• _PROBLEM_: Of the entries below, copy only those lines that contain the word "idle".
_____
-- ==== Sys2Proof/Machine/Sequencer.lean ====
section
/-! DEFINITION. The step relation of the sequencer: ACCEPT (R26), ISSUE (R27), ANSWER (R28), advance() (R29), TICK and
SETTLE-END (R30). CONFIGURE, WRITE and WAIT (R103, R106, R110) are these steps in their phases. -/

namespace Sys2Proof.Machine

/-- One outcome of a step of this machine. -/
abbrev StepResult := Host.Outcome State Fault Refusal

/-! ### ACCEPT -/

/-- Take a descriptor `d` of `n` payload bytes whose command begins in phase `p`, if it is one (R26, R71, R75): where an
Accept can begin and the bytes are there, `take` it; where they are not, its Accept waits for them (R246). Where none can
begin it stays presented and a cycle passes (entry 21). -/
def takeDescriptor (d : Descriptor) (p : Option Phase) (n : Nat) (take : State → State) (s : State) : StepResult :=
  match s.acceptReady, suppliesBytes n s.pay with
  | true, true => .next (take s)
  | true, false => .next (awaitPayload p d s)
  | false, _ => .next (passCycle s)

/-- Step ACCEPT for a legal command (R26): load it with `load`, enter its first phase. -/
def accept (i : Instr) (load : State → State) (s : State) : StepResult :=
  takeDescriptor (encode i) (some (firstPhase i)) i.payloadLen (fun s => gotoPhase (firstPhase i) (load s)) s

/-- Step ACCEPT for an illegal descriptor (R26, R203): refused once its payload is there to be consumed (R75). -/
def refuseIllegal (d : Descriptor) (s : State) : StepResult :=
  takeDescriptor d none d.len.toNat (raiseIllegalCommand d) s

/-! ### ISSUE -/

/-- A transport request: CONFIGURE or WRITE (R100). -/
inductive Request where
  | cfg (p : SerialProfile)
  | wr (bs : List Byte)
deriving DecidableEq, Repr

/-- The event of a request (R12). -/
def Request.event : Request → Event
  | .cfg p => .cfgReq p
  | .wr bs => .wrReq bs

/-- The profile switcher: its output is a function of PHASE alone (R102). -/
def switchProfile : Phase → Option SerialProfile
  | .brkCfg => some breakProfile
  | .dataCfg => some dataProfile
  | .idle => none
  | .brkWr => none
  | .settle => none
  | .dataWr => none

/-- The request of each transport phase (R27). -/
def requestOf (s : State) : Except Fault Request :=
  match s.phase with
  | .brkCfg => .ok (.cfg breakProfile)
  | .brkWr => .ok (.wr [breakByte])
  | .dataCfg => .ok (.cfg dataProfile)
  | .dataWr => (transmitData s).map .wr
  | .idle => .error (.noRequest .idle)
  | .settle => .error (.noRequest .settle)

/-- The transport receives a request. -/
def Transport.receive (c : Params) (now : Nat) (r : Request) (t : Transport) : Transport :=
  match r with
  | .cfg _ => t.configureArrives c now
  | .wr bs => t.writeArrives bs

/-- Emit a request and wait for its answer: `WAITRSP <- 1` (R27). -/
def sendRequest (c : Params) (r : Request) (s : State) : State :=
  emit r.event { s with waitRsp := true, line := s.line.receive c s.now r }

/-- Step ISSUE (R27). -/
def issue (c : Params) (s : State) : StepResult :=
  match requestOf s with
  | .ok r => .next (sendRequest c r s)
  | .error f => .fault f

/-! ### ANSWER and advance() -/

/-- Whether an opcode's command ends with its break (R29): SEND_BREAK. -/
def isBreakOp (op : BitVec 3) : Bool := decide (op = 1)

/-- Whether an opcode's command goes on after its break (R29): the three packet commands. -/
def isPacketOp (op : BitVec 3) : Bool := decide (op = 3 ∨ op = 4 ∨ op = 5)

/-- Entry to SETTLE: `TMR <- 0`, event SettleStart at the time of the break write's answer (R29). -/
def startSettle (s : State) : State := { emit .settleStart s with tmr := 0, phase := .settle }

/-- advance(), the successor of a transport phase whose transaction answered `ok`, row by row (R29). -/
def advance (s : State) : StepResult :=
  match s.phase with
  | .brkCfg => .next (gotoPhase .brkWr s)
  | .brkWr =>
    match isBreakOp s.op, isPacketOp s.op with
    | true, _ => .next (respond .ok s)
    | false, true => .next (startSettle s)
    | false, false => .fault (.noSuccessor .brkWr s.op)
  | .dataCfg => .next (gotoPhase .dataWr s)
  | .dataWr => .next (respond .ok s)
  | .idle => .fault (.noSuccessor .idle s.op)
  | .settle => .fault (.noSuccessor .settle s.op)

/-- The event of an answer: CfgRsp in the configure phases, WrRsp in the write phases (R28). -/
def answerEvent (p : Phase) (a : Answer) : Event :=
  match switchProfile p with
  | some _ => .cfgRsp a
  | none => .wrRsp a

/-- The transport has answered the request of phase `p`. -/
def Transport.answered (c : Params) (p : Phase) (a : Answer) (t : Transport) : Transport :=
  match switchProfile p with
  | some prof => t.configureAnswered c prof a
  | none => t.writeAnswered a

/-- Take the answer `a` off TRSP: its event, `WAITRSP <- 0` (R28). -/
def takeAnswer (c : Params) (a : Answer) (s : State) : State :=
  emit (answerEvent s.phase a)
    { s with waitRsp := false, trsp := s.trsp.tail, line := s.line.answered c s.phase a }

/-- Step ANSWER (R28). A transport that gives no answer leaves DMXTX waiting: time passes and nothing else (R101). -/
def answer (c : Params) (s : State) : StepResult :=
  match s.trsp with
  | [] => .next (passCycle s)
  | .ok :: _ => advance (takeAnswer c .ok s)
  | .err e :: _ => .next (raiseTransportError e (takeAnswer c (.err e) s))

/-! ### TICK and SETTLE-END -/

/-- SETTLE-END (R30): event SettleEnd, `PHASE <- DATA_CFG` with `WAITRSP = 0`. -/
def endSettle (s : State) : State := { emit .settleEnd s with phase := .dataCfg, waitRsp := false }

/-- A step of the settle wait (R30, R110): it may end once `TMR` has reached SETTLE_CYCLES; until then a cycle passes. A
`hold` turn prolongs it by any amount. -/
def settleStep (c : Params) (s : State) : State :=
  if settleCycles c ≤ s.tmr then endSettle s else passCycle s

end Sys2Proof.Machine
end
_____
• _RESULT BELOW_:
  | .idle => none
  | .idle => .error (.noRequest .idle)
  | .idle => .fault (.noSuccessor .idle s.op)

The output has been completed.